**Input material:**

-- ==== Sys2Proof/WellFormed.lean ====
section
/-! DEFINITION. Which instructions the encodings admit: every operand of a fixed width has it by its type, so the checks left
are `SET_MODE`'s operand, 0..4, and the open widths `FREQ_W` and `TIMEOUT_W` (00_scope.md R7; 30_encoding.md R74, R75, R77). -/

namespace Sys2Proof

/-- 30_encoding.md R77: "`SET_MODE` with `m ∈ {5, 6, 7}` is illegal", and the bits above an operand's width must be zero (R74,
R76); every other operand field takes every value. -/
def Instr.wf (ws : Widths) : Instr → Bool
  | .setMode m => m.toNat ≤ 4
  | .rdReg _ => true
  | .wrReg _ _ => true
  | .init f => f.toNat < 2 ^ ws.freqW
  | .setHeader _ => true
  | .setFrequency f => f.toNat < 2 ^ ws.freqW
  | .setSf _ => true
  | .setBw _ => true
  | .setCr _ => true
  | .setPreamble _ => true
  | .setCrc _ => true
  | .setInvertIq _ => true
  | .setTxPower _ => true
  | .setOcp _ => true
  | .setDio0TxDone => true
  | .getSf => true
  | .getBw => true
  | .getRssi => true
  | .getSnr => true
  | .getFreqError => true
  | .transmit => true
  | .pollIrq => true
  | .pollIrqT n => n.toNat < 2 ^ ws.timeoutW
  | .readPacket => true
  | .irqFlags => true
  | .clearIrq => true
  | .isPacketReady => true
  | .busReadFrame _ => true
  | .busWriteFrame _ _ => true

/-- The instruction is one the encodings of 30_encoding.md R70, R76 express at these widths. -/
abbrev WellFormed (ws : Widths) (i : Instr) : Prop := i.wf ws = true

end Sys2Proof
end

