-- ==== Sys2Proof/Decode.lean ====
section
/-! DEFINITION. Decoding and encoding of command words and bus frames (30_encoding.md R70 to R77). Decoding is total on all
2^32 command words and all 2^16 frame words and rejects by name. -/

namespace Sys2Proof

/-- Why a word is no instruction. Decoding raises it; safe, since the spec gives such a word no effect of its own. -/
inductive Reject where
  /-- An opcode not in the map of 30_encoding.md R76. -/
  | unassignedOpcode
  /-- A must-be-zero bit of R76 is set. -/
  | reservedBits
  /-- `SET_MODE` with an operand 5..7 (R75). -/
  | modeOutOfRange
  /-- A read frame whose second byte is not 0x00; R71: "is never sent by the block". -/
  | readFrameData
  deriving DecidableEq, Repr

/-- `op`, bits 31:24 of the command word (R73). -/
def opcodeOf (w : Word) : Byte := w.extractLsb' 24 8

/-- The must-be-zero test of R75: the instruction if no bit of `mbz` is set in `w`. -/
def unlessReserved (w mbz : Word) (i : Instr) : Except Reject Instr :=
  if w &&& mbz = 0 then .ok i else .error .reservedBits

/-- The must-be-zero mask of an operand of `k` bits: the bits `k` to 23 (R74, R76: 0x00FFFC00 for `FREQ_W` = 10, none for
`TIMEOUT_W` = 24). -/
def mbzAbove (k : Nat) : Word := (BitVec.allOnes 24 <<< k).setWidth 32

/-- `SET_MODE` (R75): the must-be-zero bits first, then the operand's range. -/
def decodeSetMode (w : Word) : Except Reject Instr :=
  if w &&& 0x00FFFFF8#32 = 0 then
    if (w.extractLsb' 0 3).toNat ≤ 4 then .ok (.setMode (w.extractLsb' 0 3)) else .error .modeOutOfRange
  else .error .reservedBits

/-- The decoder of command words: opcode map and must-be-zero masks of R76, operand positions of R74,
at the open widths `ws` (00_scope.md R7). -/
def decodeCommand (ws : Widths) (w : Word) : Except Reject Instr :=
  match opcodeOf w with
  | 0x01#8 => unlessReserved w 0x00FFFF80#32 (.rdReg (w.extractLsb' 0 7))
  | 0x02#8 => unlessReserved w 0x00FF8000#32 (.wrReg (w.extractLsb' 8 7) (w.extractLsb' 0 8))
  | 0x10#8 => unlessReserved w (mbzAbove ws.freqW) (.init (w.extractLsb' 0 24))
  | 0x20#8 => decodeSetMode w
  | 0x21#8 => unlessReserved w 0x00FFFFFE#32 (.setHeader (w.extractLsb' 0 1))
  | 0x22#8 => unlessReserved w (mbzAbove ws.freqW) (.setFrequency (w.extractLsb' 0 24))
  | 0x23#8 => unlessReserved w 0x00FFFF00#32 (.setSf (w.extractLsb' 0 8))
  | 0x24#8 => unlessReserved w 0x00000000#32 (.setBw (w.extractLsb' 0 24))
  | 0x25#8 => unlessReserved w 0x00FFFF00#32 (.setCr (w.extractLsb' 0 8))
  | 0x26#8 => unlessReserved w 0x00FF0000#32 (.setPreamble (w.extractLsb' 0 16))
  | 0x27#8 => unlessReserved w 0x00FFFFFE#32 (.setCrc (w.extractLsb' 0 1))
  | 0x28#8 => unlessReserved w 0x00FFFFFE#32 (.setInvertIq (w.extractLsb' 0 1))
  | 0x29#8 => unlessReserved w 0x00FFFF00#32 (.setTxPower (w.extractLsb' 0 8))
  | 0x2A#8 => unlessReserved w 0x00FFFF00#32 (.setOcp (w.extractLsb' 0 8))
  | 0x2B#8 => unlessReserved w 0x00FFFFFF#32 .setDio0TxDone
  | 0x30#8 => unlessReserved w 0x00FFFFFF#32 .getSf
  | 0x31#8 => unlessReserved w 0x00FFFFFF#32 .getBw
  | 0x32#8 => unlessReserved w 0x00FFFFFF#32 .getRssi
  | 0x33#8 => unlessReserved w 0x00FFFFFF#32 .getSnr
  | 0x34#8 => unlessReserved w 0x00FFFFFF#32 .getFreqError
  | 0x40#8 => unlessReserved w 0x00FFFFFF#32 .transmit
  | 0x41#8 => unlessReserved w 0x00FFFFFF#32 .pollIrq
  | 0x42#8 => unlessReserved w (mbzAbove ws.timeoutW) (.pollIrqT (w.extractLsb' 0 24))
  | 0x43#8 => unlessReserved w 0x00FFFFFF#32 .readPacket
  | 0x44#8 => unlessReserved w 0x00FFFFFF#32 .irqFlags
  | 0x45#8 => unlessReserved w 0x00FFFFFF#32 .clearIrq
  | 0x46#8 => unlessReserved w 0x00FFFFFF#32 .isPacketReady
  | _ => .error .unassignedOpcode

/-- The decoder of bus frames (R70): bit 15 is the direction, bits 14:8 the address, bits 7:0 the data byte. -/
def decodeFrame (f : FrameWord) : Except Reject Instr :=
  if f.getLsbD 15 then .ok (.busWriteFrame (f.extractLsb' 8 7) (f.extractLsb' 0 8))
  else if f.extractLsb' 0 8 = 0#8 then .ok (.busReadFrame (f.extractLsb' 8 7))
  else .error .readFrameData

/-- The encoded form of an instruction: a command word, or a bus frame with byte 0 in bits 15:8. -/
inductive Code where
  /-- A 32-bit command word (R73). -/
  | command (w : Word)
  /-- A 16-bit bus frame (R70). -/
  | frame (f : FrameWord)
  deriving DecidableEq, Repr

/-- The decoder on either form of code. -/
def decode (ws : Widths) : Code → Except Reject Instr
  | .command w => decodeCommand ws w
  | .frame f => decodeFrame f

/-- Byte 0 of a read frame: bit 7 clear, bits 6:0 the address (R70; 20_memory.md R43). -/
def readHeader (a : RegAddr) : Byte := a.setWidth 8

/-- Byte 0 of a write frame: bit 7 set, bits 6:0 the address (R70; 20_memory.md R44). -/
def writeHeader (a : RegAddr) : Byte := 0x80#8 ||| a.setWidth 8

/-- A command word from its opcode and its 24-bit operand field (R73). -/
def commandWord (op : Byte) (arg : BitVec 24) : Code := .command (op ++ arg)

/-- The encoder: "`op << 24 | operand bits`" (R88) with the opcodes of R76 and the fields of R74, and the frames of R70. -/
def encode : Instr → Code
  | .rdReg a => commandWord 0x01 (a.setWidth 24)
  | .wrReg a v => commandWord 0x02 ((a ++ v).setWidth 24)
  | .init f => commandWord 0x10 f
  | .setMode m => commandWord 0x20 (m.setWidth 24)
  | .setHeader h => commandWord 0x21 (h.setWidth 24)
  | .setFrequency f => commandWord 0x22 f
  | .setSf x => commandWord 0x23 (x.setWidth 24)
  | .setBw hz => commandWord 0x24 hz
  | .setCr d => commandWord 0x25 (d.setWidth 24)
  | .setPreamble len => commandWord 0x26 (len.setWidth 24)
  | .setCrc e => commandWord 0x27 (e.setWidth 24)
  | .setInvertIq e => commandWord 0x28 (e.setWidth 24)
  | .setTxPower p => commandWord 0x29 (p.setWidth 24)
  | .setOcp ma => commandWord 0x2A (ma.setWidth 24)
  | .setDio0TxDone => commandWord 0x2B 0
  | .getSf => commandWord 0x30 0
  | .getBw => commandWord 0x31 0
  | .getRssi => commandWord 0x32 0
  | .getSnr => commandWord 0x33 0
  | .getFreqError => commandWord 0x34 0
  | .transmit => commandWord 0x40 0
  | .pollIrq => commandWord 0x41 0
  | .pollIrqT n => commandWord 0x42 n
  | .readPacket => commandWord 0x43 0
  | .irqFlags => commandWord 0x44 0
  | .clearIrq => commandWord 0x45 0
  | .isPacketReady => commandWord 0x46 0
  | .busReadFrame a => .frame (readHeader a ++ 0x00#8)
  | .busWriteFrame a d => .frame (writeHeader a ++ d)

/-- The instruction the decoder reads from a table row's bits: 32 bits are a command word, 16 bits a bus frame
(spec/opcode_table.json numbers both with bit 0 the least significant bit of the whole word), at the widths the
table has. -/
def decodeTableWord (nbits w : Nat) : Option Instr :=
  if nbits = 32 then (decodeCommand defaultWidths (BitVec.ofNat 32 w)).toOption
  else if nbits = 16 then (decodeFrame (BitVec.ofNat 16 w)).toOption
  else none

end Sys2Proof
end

**What is required:**
Print exactly the lines of the listing above starting at the line containing "w 0x00FFFFFF#32 .getFreqError" and ending at the line containing "(.pollIrqT (w.extractLsb' 0 24))", both included.

**Result of the task:**
  | 0x34#8 => unlessReserved w 0x00FFFFFF#32 .getFreqError
  | 0x40#8 => unlessReserved w 0x00FFFFFF#32 .transmit
  | 0x41#8 => unlessReserved w 0x00FFFFFF#32 .pollIrq
  | 0x42#8 => unlessReserved w (mbzAbove ws.timeoutW) (.pollIrqT (w.extractLsb' 0 24))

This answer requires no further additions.